Incyte’s MCC indication is approved under accelerated approval based on tumor response rate and duration of response.
The US Food and Drug Administration (FDA) has approved Incyte Corporation’s retifanlimab-dlwr (Zynyz) for the treatment of metastatic or recurrent locally advanced Merkel cell carcinoma (MCC) in adults.1 The FDA approved Incyte’s Biologics License Application for MCC treatment with retifanlimab-dlwr, a humanized monoclonal antibody targeting programmed death receptor-1, under accelerated approval based on tumor response rate and duration of response (DOR). According to Incyte, continued approval of retifanlimab-dlwr for MCC may be “contingent on verification and description of clinical benefit in confirmatory trials.”
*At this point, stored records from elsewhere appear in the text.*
-- ==== Sys2Proof/Machine/Inventory.lean ====
section
/-! DEFINITION. The arithmetic of the inventory: readings (R32), volumes and masses (R36, R37), levels for a mass (R39), the reading ring (R35), the fault score (R40, R41), allowances (R44). All over one tank's data and record. -/

namespace Sys2Proof.Machine

/-- The volume at a level (R36). -/
def volumeAt : List SndPoint → Nat → Nat
  | [], _ => 0
  | [p], _ => p.volume
  | p :: q :: rest, level =>
    if q.level ≤ level then volumeAt (q :: rest) level
    else if level ≤ p.level then p.volume
    else ((p.volume : Int) + roundHalfUp (((q.volume : Int) - p.volume) * ((level : Int) - p.level)) ((q.level : Int) - p.level)).toNat

/-- The mass at a level and density (R37). -/
def massAt (points : List SndPoint) (level density : Nat) : Nat :=
  (roundHalfUp ((volumeAt points level * density : Nat) : Int) 10000).toNat

/-- The level on the first segment whose upper volume is equal to or greater than the volume (R39, step 4). -/
def levelOnSegment : List SndPoint → Int → Nat
  | p :: q :: rest, v =>
    if v ≤ q.volume then
      if q.volume = p.volume then p.level
      else ((p.level : Int) + roundHalfUp ((v - p.volume) * ((q.level : Int) - p.level)) ((q.volume : Int) - p.volume)).toNat
    else levelOnSegment (q :: rest) v
  | [p], _ => p.level
  | [], _ => 0

/-- The level at which a tank would hold a mass (R39). -/
def levelFor (d : TankData) (density : Nat) (mass : Int) : Nat :=
  let v := roundHalfUp (mass * 10000) density
  if v < (d.points.head?.map SndPoint.volume).getD 0 then 0
  else if ((d.points.getLast?.map SndPoint.volume).getD 0 : Nat) < v then d.maxLevel
  else levelOnSegment d.points v

/-- The level a raw code forms: scaled, offset, not below 0 (R32, step 2). -/
def codeLevel (c : Channel) (code : Nat) : Nat :=
  (roundHalfAway (((code : Int) - c.zeroCode) * c.gain) 16384 + c.offset).toNat

/-- A raw code classified: `some level` is a good reading of that level, `none` a bad reading (R32). -/
def classify (set : Settings) (d : TankData) (c : Channel) (code : Nat) : Option Nat :=
  if (code : Int) < set.ra ∨ set.rb < code then none
  else if d.maxLevel + 500 < codeLevel c code then none
  else some (codeLevel c code)

/-- A NORMAL or SUSPECT gauge (3.6). -/
def gaugeInUse (g : GaugeState) : Bool := g = .normal || g = .suspect

/-- The ring emptied; the source of a NORMAL or SUSPECT tank becomes FROZEN (R35). -/
def emptyRing (t : Tank) : Tank :=
  { t with ring := [], source := if gaugeInUse t.gauge then .frozen else t.source }

/-- The state that follows the score of a gauge in use (R40). -/
def scoreState (score : Nat) : GaugeState := if 128 ≤ score then .suspect else .normal

/-- The mean of a ring, rounded half up (R35). -/
def ringMean (ring : List Nat) : Nat := (roundHalfUp (ring.foldl (· + ·) 0 : Nat) ring.length).toNat

/-- The ring after a level has entered: at most 4, the oldest removed first (R35). -/
def ringWith (ring : List Nat) (level : Nat) : List Nat :=
  (if 4 ≤ ring.length then ring.drop (ring.length - 3) else ring) ++ [level]

/-- The tank's mass recomputed from its level and density (R37). -/
def withMass (d : TankData) (t : Tank) : Tank := { t with mass := massAt d.points t.level t.density }

/-- A good reading of a gauge in use, the score apart (R35). -/
def enterRing (d : TankData) (level uptime : Nat) (t : Tank) : Tank :=
  withMass d { t with ring := ringWith t.ring level, level := ringMean (ringWith t.ring level), source := .gauge, lastGood := some uptime }

/-- A good reading of a gauge in use (R35, R40). -/
def goodReading (d : TankData) (level uptime : Nat) (t : Tank) : Tank :=
  let t := enterRing d level uptime t
  { t with score := t.score - 1, gauge := scoreState (t.score - 1) }

/-- A withdrawn gauge (R40). -/
def withdrawGauge (t : Tank) : Tank :=
  { t with gauge := .withdrawn, score := 255, reinstatement := 0, ring := [], source := .frozen }

/-- A bad reading or stall disagreement of a gauge in use carries the score above 255 (R40). -/
def withdraws (t : Tank) : Bool := 255 < t.score + 8

/-- A bad reading or stall disagreement of a gauge in use (R40). -/
def badReading (t : Tank) : Tank :=
  if withdraws t then withdrawGauge t else { t with score := t.score + 8, gauge := scoreState (t.score + 8) }

/-- A good reading of a WITHDRAWN gauge reinstates it (R41). -/
def reinstates (t : Tank) : Bool := 128 ≤ t.reinstatement + 1

/-- A good reading of a WITHDRAWN gauge (R41). -/
def goodWhileWithdrawn (d : TankData) (level uptime : Nat) (t : Tank) : Tank :=
  if reinstates t then
    enterRing d level uptime { t with gauge := .normal, score := 0, reinstatement := 0, ring := [] }
  else { t with reinstatement := t.reinstatement + 1 }

/-- A tank's gauge record after a map-changing TMAP (R34). -/
def remap (channel : Option Nat) (t : Tank) : Tank :=
  match t.gauge, channel with
  | .normal, some c | .suspect, some c => { t with channel := some c, reinstatement := 0, ring := [], source := .frozen }
  | .normal, none | .suspect, none =>
    { t with channel := none, gauge := .unmapped, score := 0, reinstatement := 0, ring := [], source := .frozen }
  | .withdrawn, some c => { t with channel := some c, score := 255, reinstatement := 0, ring := [] }
  | .withdrawn, none => { t with channel := none, gauge := .unmapped, score := 0, reinstatement := 0, ring := [] }
  | .unmapped, some c => { t with channel := some c, gauge := .normal, score := 0, reinstatement := 0, ring := [], source := .frozen }
  | .unmapped, none => t

/-- A tank's allowance (R44). -/
def tankAllowance (d : TankData) (t : Tank) : Nat :=
  match t.source, t.gauge with
  | .gauge, .suspect => d.allowance
  | .gauge, _ => 0
  | .manual, _ => d.allowance
  | .frozen, _ => 2 * d.allowance

/-- The channels that the tank map assigns, rising (R28). -/
def mappedChannels (tanks : List Tank) : List Nat :=
  (upTo 32).filter fun c => tanks.any fun t => t.channel = some c

/-- The tank mapped to a channel (R28). -/
def tankOnChannel (tanks : List Tank) (c : Nat) : Option Nat := indexOf? (fun t => t.channel = some c) tanks

end Sys2Proof.Machine
end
The FDA’s approval of retifanlimab-dlwr is based on data from Incyte’s POD1UM-201 clinical trial (NCT03599713), an open-label, multiregional, single-arm study that evaluated retifanlimab-dlwr in adults with metastatic or recurrent locally advanced MCC who had not received prior systemic therapy. Out of patients who had never received chemotherapy (n=65), retifanlimab-dlwr as monotherapy demonstrated an objective response rate (ORR) of 52% (95% confidence interval: 40-65) determined by independent central review using RECIST v1.1.
"For those of us who have significant cutaneous oncology practices, the treatment of MCC has always been a challenge. Although we have treated this serious skin cancer with Mohs surgery for decades, local recurrences and metastases have always been a challenge. Incyte’s long-awaited FDA clearance of Zynyz for metastatic or recurrent locally advanced MCC provides our patients a long-needed adjunctive treatment approach," said David J. Goldberg, MD, JD, medical director of Skin Laser and Surgery Specialists of New York and New Jersey; director of cosmetic dermatology and clinical research at Schweiger Dermatology Group in New York, New York; and clinical professor of dermatology and past director of Mohs Surgery and Laser Research at the Icahn School of Medicine at Mount Sinai in New York, New York.
Complete response was observed in 12 patients (18%), and 22 patients (34%) showed partial response. Among the responding patients, the DOR ranged from 1.1 to 24.9+ months, 76% (26/34) experienced a DOR of 6 months or longer, and 62% (21/34) experienced a DOR of 12 months or longer by landmark analysis.
Some serious adverse events (AE) were observed in 22% of patients who received retifanlimab-dlwr. The most frequent serious AEs (≥ 2% of patients) were fatigue, arrhythmia, and pneumonitis. Due to AEs, 11% of patients discontinued retifanlimab-dlwr. The most common AEs (≥10%) observed in patients were fatigue, musculoskeletal pain, pruritus, diarrhea, rash, pyrexia, and nausea.
Patients received retifanlimab-dlwr 500 mg intravenously every 4 weeks until disease progression, unacceptable toxicity, for up to 24 months. Tumor response assessments were performed every 8 weeks for the first year of therapy and 12 weeks afterward.
The primary endpoint of POD1UM-201 was ORR determined by an independent central radiographic review using RECIST v1.1. Secondary endpoints included DOR, disease control rate, progression-free survival, and overall survival, as well as observed safety and pharmacokinetics.
Retifanlimab is also being studied in other POD1UM clinical trials for the treatment of squamous cell carcinoma of the anal canal.